- _Work required_
Your task is to quote the records from their first line through the line containing "registers read zero (R532). -/", with nothing added or left out.

=== Begin Enclosure ===

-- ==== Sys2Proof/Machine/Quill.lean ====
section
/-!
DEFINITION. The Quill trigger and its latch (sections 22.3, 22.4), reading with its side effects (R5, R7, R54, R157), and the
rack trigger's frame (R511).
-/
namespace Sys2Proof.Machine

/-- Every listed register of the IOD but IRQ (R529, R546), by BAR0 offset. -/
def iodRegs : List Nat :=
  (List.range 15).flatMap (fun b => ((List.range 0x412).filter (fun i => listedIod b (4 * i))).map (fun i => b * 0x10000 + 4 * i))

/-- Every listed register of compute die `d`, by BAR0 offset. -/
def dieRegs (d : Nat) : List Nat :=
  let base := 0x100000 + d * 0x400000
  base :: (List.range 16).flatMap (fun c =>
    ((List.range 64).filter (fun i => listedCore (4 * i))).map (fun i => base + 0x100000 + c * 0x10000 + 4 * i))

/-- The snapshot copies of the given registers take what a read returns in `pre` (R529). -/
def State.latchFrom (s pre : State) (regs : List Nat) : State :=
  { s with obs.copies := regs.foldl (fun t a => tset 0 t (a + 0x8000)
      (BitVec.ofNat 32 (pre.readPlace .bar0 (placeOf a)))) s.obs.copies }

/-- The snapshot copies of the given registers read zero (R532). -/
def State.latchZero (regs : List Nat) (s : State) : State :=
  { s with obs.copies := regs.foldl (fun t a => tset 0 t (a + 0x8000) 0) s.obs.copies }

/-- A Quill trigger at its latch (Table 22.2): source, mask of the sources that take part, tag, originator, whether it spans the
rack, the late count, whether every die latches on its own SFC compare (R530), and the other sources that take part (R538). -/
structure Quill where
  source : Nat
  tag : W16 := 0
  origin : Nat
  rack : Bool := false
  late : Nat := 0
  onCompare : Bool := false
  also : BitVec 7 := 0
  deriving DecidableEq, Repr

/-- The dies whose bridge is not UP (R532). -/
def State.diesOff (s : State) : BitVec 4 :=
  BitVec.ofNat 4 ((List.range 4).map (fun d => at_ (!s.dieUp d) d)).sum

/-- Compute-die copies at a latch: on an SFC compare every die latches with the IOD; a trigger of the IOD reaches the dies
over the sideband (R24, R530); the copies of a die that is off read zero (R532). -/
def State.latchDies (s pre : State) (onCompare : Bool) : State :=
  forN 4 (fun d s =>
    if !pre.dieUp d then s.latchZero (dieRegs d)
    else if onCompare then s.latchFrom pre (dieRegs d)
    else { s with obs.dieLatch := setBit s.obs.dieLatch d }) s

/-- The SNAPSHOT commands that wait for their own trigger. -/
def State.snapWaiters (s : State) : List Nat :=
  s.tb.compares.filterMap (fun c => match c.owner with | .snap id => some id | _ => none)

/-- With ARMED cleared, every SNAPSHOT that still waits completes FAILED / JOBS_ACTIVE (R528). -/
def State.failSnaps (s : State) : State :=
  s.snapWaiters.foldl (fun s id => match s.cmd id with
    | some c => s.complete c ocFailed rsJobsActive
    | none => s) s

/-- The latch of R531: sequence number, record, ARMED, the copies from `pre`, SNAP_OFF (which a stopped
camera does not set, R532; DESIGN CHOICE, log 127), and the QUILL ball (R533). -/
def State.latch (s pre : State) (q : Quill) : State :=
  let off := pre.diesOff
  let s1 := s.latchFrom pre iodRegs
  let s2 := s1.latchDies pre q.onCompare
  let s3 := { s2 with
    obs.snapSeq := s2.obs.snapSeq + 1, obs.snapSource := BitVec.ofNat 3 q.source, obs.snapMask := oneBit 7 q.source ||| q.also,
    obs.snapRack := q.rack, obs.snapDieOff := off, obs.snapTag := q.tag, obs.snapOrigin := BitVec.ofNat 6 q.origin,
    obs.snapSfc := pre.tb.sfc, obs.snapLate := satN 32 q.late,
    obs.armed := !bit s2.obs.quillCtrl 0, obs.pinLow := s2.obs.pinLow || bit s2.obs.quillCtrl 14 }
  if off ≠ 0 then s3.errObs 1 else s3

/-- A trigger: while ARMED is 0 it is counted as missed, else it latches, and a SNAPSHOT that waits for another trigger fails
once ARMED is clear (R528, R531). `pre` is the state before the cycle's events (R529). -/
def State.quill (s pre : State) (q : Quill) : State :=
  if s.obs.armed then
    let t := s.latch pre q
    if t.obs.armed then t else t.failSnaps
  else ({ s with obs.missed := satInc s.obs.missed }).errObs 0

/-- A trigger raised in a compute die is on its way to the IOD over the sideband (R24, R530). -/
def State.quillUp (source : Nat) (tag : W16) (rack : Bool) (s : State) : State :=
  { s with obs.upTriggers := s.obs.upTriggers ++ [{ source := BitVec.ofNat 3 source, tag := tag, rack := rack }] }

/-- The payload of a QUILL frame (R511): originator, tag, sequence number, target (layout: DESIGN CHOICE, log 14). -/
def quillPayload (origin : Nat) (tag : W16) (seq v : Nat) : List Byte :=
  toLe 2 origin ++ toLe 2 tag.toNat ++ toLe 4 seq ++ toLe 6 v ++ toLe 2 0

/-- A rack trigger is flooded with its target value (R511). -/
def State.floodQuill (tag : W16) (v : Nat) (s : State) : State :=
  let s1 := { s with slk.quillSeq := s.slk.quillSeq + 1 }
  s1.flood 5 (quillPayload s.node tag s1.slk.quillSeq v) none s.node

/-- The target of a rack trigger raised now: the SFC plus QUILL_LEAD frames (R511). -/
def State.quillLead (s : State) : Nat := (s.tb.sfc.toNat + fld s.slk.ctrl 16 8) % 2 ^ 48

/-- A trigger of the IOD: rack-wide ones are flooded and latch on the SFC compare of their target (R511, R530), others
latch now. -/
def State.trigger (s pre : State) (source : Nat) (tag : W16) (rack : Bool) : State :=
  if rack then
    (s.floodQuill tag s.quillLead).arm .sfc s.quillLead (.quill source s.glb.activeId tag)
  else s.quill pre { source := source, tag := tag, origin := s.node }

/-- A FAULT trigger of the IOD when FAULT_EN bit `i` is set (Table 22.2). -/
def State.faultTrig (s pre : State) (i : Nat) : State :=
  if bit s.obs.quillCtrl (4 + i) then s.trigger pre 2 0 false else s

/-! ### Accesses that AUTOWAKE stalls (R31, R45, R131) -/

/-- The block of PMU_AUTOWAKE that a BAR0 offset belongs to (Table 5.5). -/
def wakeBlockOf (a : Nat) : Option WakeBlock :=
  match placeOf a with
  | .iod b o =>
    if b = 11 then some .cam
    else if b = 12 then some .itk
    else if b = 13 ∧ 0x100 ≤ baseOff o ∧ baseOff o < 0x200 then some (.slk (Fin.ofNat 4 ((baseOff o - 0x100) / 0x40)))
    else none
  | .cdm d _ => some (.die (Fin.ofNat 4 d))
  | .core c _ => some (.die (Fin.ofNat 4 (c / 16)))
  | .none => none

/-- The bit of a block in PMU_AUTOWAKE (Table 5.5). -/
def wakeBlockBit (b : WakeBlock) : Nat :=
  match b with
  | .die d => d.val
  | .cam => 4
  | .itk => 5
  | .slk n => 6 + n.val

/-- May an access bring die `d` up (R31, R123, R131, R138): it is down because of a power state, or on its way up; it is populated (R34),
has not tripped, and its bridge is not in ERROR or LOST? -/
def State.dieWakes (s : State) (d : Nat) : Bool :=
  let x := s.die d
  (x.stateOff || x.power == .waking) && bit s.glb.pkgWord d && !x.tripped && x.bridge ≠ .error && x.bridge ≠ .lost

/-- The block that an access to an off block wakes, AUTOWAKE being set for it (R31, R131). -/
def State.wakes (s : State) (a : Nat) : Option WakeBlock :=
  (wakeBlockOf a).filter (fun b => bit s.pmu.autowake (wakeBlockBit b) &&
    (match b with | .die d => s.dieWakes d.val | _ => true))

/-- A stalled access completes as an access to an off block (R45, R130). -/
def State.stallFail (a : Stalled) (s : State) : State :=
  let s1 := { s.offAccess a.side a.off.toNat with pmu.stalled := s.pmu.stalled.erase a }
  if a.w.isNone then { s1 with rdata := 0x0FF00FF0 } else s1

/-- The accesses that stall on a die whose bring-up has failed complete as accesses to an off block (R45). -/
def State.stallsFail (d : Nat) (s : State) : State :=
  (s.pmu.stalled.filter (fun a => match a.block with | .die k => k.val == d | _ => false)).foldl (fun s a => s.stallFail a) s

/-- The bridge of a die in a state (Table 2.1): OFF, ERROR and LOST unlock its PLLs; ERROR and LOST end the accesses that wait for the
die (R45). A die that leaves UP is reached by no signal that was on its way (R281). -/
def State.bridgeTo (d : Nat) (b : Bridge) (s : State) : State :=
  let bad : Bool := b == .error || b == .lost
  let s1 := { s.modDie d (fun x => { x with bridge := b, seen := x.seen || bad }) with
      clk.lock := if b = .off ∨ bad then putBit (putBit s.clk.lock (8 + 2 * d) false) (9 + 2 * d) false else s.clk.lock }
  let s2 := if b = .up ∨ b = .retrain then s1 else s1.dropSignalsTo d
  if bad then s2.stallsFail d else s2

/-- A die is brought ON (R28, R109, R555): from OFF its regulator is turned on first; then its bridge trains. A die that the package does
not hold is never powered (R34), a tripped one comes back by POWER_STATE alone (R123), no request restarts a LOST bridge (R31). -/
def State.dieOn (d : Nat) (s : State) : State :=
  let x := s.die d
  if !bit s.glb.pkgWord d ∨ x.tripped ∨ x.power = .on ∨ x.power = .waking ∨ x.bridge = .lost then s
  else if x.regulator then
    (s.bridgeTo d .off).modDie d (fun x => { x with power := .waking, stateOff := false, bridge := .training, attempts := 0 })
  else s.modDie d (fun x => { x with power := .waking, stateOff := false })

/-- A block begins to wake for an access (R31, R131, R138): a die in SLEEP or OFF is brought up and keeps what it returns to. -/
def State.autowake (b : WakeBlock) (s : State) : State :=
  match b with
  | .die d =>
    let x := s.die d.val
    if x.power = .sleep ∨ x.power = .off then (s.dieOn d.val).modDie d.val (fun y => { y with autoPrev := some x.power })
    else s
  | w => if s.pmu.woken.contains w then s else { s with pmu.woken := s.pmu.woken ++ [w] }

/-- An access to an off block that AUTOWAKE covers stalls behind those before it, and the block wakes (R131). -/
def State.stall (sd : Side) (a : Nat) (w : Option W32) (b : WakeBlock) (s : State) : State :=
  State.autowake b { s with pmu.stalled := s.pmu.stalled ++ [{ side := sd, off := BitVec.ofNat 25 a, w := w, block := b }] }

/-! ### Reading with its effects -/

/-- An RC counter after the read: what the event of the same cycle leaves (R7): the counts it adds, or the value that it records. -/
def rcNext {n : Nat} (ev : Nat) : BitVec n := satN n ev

=== End Enclosure ===

- _Result below_
-- ==== Sys2Proof/Machine/Quill.lean ====
section
/-!
DEFINITION. The Quill trigger and its latch (sections 22.3, 22.4), reading with its side effects (R5, R7, R54, R157), and the
rack trigger's frame (R511).
-/
namespace Sys2Proof.Machine

/-- Every listed register of the IOD but IRQ (R529, R546), by BAR0 offset. -/
def iodRegs : List Nat :=
  (List.range 15).flatMap (fun b => ((List.range 0x412).filter (fun i => listedIod b (4 * i))).map (fun i => b * 0x10000 + 4 * i))

/-- Every listed register of compute die `d`, by BAR0 offset. -/
def dieRegs (d : Nat) : List Nat :=
  let base := 0x100000 + d * 0x400000
  base :: (List.range 16).flatMap (fun c =>
    ((List.range 64).filter (fun i => listedCore (4 * i))).map (fun i => base + 0x100000 + c * 0x10000 + 4 * i))

/-- The snapshot copies of the given registers take what a read returns in `pre` (R529). -/
def State.latchFrom (s pre : State) (regs : List Nat) : State :=
  { s with obs.copies := regs.foldl (fun t a => tset 0 t (a + 0x8000)
      (BitVec.ofNat 32 (pre.readPlace .bar0 (placeOf a)))) s.obs.copies }

/-- The snapshot copies of the given registers read zero (R532). -/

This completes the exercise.